Studio project at The Southern California Institute of Architecture (SCI-Arc), instructor Anna Neimark, 2013

This project extrapolated from formal analyses of Chandigarh’s Palace of the Assembly, by Le Corbusier, to the ends that it extracted a moment from the decomposed plans from which a three-dimensional model would be extrapolated.

The project then analyzed the figurative properties of the moment. In turn, it spoke to the essence held in the plan. All regulating geometry was to be taken without interruption from an abstract understanding of the plan, though its transposition into the third dimension opened the possibility of misreadings or bastardizations of its form. In particular, the extraction emphasized the interaction in Le Corbusier’s plan between the circular assembly hall and the rectangular envelope. This ‘thing within a thing’ relationship produced the plan-based properties of the figure, while its distinctive shape in elevation was achieved through an intentional misunderstanding of the two-dimensional geometry.
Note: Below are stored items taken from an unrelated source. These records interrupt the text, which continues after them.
-- ==== Sys2Proof/Laws/State.lean ====
section
/-! SUPPORT. One lemma per field per update of the state, true by rfl, so that no later proof unfolds a record update. -/

namespace Sys2Proof.Machine


/-! ## finish (10_state.md R41) -/

@[simp] theorem finish_p0 (s : State) (x y : Bytes) (r : Word) (c : CipherCtx) (e o : Bool) (k : Byte) : (s.finish x y r c e o k).p0 = s.p0 := rfl
@[simp] theorem finish_p1 (s : State) (x y : Bytes) (r : Word) (c : CipherCtx) (e o : Bool) (k : Byte) : (s.finish x y r c e o k).p1 = s.p1 := rfl
@[simp] theorem finish_ib0 (s : State) (x y : Bytes) (r : Word) (c : CipherCtx) (e o : Bool) (k : Byte) : (s.finish x y r c e o k).ib0 = s.ib0 := rfl
@[simp] theorem finish_ib1 (s : State) (x y : Bytes) (r : Word) (c : CipherCtx) (e o : Bool) (k : Byte) : (s.finish x y r c e o k).ib1 = s.ib1 := rfl
@[simp] theorem finish_ib2 (s : State) (x y : Bytes) (r : Word) (c : CipherCtx) (e o : Bool) (k : Byte) : (s.finish x y r c e o k).ib2 = s.ib2 := rfl
@[simp] theorem finish_ib3 (s : State) (x y : Bytes) (r : Word) (c : CipherCtx) (e o : Bool) (k : Byte) : (s.finish x y r c e o k).ib3 = s.ib3 := rfl
@[simp] theorem finish_ob0 (s : State) (x y : Bytes) (r : Word) (c : CipherCtx) (e o : Bool) (k : Byte) : (s.finish x y r c e o k).ob0 = Buffer.ofBytes x := rfl
@[simp] theorem finish_ob1 (s : State) (x y : Bytes) (r : Word) (c : CipherCtx) (e o : Bool) (k : Byte) : (s.finish x y r c e o k).ob1 = Buffer.ofBytes y := rfl
@[simp] theorem finish_cmd (s : State) (x y : Bytes) (r : Word) (c : CipherCtx) (e o : Bool) (k : Byte) : (s.finish x y r c e o k).cmd = s.cmd := rfl
@[simp] theorem finish_status (s : State) (x y : Bytes) (r : Word) (c : CipherCtx) (e o : Bool) (k : Byte) : (s.finish x y r c e o k).status = { done := true, err := e, ok := o, errcode := k, opc := s.status.opc } := rfl
@[simp] theorem finish_inten (s : State) (x y : Bytes) (r : Word) (c : CipherCtx) (e o : Bool) (k : Byte) : (s.finish x y r c e o k).inten = s.inten := rfl
@[simp] theorem finish_res (s : State) (x y : Bytes) (r : Word) (c : CipherCtx) (e o : Bool) (k : Byte) : (s.finish x y r c e o k).res = r := rfl
@[simp] theorem finish_ctx (s : State) (x y : Bytes) (r : Word) (c : CipherCtx) (e o : Bool) (k : Byte) : (s.finish x y r c e o k).ctx = c := rfl
@[simp] theorem finish_seq (s : State) (x y : Bytes) (r : Word) (c : CipherCtx) (e o : Bool) (k : Byte) : (s.finish x y r c e o k).seq = .idle := rfl
@[simp] theorem finish_loop (s : State) (x y : Bytes) (r : Word) (c : CipherCtx) (e o : Bool) (k : Byte) : (s.finish x y r c e o k).loop = LoopEngine.cleared := rfl
@[simp] theorem finish_transient (s : State) (x y : Bytes) (r : Word) (c : CipherCtx) (e o : Bool) (k : Byte) : (s.finish x y r c e o k).transient = CipherCtx.released := rfl
@[simp] theorem finish_cfg (s : State) (x y : Bytes) (r : Word) (c : CipherCtx) (e o : Bool) (k : Byte) : (s.finish x y r c e o k).cfg = s.cfg := rfl
@[simp] theorem finish_drawCount (s : State) (x y : Bytes) (r : Word) (c : CipherCtx) (e o : Bool) (k : Byte) : (s.finish x y r c e o k).drawCount = s.drawCount := rfl
@[simp] theorem finish_agenda (s : State) (x y : Bytes) (r : Word) (c : CipherCtx) (e o : Bool) (k : Byte) : (s.finish x y r c e o k).agenda = s.agenda := rfl
@[simp] theorem finish_busAnswer (s : State) (x y : Bytes) (r : Word) (c : CipherCtx) (e o : Bool) (k : Byte) : (s.finish x y r c e o k).busAnswer = s.busAnswer := rfl

/-! ## complete (10_state.md R41, 60_exceptions.md R206) -/

@[simp] theorem complete_success (s : State) (x y : Bytes) (r : Word) (c : CipherCtx) :
    s.complete (.success x y r c) = s.finish x y r c false true 0 := rfl
@[simp] theorem complete_boolFalse (s : State) (c : CipherCtx) :
    s.complete (.boolFalse c) = s.finish [] [] 0 c false false 0 := rfl
@[simp] theorem complete_error (s : State) (e : ErrorClass) (c : CipherCtx) :
    s.complete (.error e c) = s.finish [] [] 0 c true false e.code := rfl
@[simp] theorem completeError_eq (s : State) (e : ErrorClass) (c : CipherCtx) :
    s.completeError e c = s.finish [] [] 0 c true false e.code := rfl
@[simp] theorem complete_p0 (s : State) (c : Completion) : (s.complete c).p0 = s.p0 := by
  cases c <;> rfl
@[simp] theorem complete_p1 (s : State) (c : Completion) : (s.complete c).p1 = s.p1 := by
  cases c <;> rfl
@[simp] theorem complete_ib0 (s : State) (c : Completion) : (s.complete c).ib0 = s.ib0 := by
  cases c <;> rfl
@[simp] theorem complete_ib1 (s : State) (c : Completion) : (s.complete c).ib1 = s.ib1 := by
  cases c <;> rfl
@[simp] theorem complete_ib2 (s : State) (c : Completion) : (s.complete c).ib2 = s.ib2 := by
  cases c <;> rfl
@[simp] theorem complete_ib3 (s : State) (c : Completion) : (s.complete c).ib3 = s.ib3 := by
  cases c <;> rfl
@[simp] theorem complete_cmd (s : State) (c : Completion) : (s.complete c).cmd = s.cmd := by
  cases c <;> rfl
@[simp] theorem complete_inten (s : State) (c : Completion) : (s.complete c).inten = s.inten := by
  cases c <;> rfl
@[simp] theorem complete_seq (s : State) (c : Completion) : (s.complete c).seq = .idle := by
  cases c <;> rfl
@[simp] theorem complete_loop (s : State) (c : Completion) : (s.complete c).loop = LoopEngine.cleared := by
  cases c <;> rfl
@[simp] theorem complete_transient (s : State) (c : Completion) : (s.complete c).transient = CipherCtx.released := by
  cases c <;> rfl
@[simp] theorem complete_cfg (s : State) (c : Completion) : (s.complete c).cfg = s.cfg := by
  cases c <;> rfl
@[simp] theorem complete_drawCount (s : State) (c : Completion) : (s.complete c).drawCount = s.drawCount := by
  cases c <;> rfl
@[simp] theorem complete_agenda (s : State) (c : Completion) : (s.complete c).agenda = s.agenda := by
  cases c <;> rfl
@[simp] theorem complete_busAnswer (s : State) (c : Completion) : (s.complete c).busAnswer = s.busAnswer := by
  cases c <;> rfl
@[simp] theorem complete_done (s : State) (c : Completion) : (s.complete c).status.done = true := by
  cases c <;> rfl
@[simp] theorem complete_opc (s : State) (c : Completion) : (s.complete c).status.opc = s.status.opc := by
  cases c <;> rfl

/-! ## start (10_state.md R40) -/

@[simp] theorem start_p0 (s : State) (w : Word) : (s.start w).p0 = s.p0 := rfl
@[simp] theorem start_p1 (s : State) (w : Word) : (s.start w).p1 = s.p1 := rfl
@[simp] theorem start_ib0 (s : State) (w : Word) : (s.start w).ib0 = s.ib0 := rfl
@[simp] theorem start_ib1 (s : State) (w : Word) : (s.start w).ib1 = s.ib1 := rfl
@[simp] theorem start_ib2 (s : State) (w : Word) : (s.start w).ib2 = s.ib2 := rfl
@[simp] theorem start_ib3 (s : State) (w : Word) : (s.start w).ib3 = s.ib3 := rfl
@[simp] theorem start_ob0 (s : State) (w : Word) : (s.start w).ob0 = s.ob0 := rfl
@[simp] theorem start_ob1 (s : State) (w : Word) : (s.start w).ob1 = s.ob1 := rfl
@[simp] theorem start_cmd (s : State) (w : Word) : (s.start w).cmd = w := rfl
@[simp] theorem start_status (s : State) (w : Word) : (s.start w).status = { done := false, err := false, ok := false, errcode := 0, opc := opcField w } := rfl
@[simp] theorem start_inten (s : State) (w : Word) : (s.start w).inten = s.inten := rfl
@[simp] theorem start_res (s : State) (w : Word) : (s.start w).res = s.res := rfl
@[simp] theorem start_ctx (s : State) (w : Word) : (s.start w).ctx = s.ctx := rfl
@[simp] theorem start_seq (s : State) (w : Word) : (s.start w).seq = .busy w := rfl
@[simp] theorem start_loop (s : State) (w : Word) : (s.start w).loop = s.loop := rfl
@[simp] theorem start_transient (s : State) (w : Word) : (s.start w).transient = s.transient := rfl
@[simp] theorem start_cfg (s : State) (w : Word) : (s.start w).cfg = s.cfg := rfl
@[simp] theorem start_drawCount (s : State) (w : Word) : (s.start w).drawCount = s.drawCount := rfl
@[simp] theorem start_agenda (s : State) (w : Word) : (s.start w).agenda = s.agenda := rfl
@[simp] theorem start_busAnswer (s : State) (w : Word) : (s.start w).busAnswer = s.busAnswer := rfl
Philosophical ties extruded from the meanings within Chandigarh’s design. As this goes, the lifted underbelly spoke to Le Corbusier’s obsession with raising his buildings from the ground, freeing them from the earth’s weighted connotations.

Finally, from this one derived figure, three other variations were produced. These dealt with alterations to the regulating geometries inherent within the original, creating similar yet eerily different designs.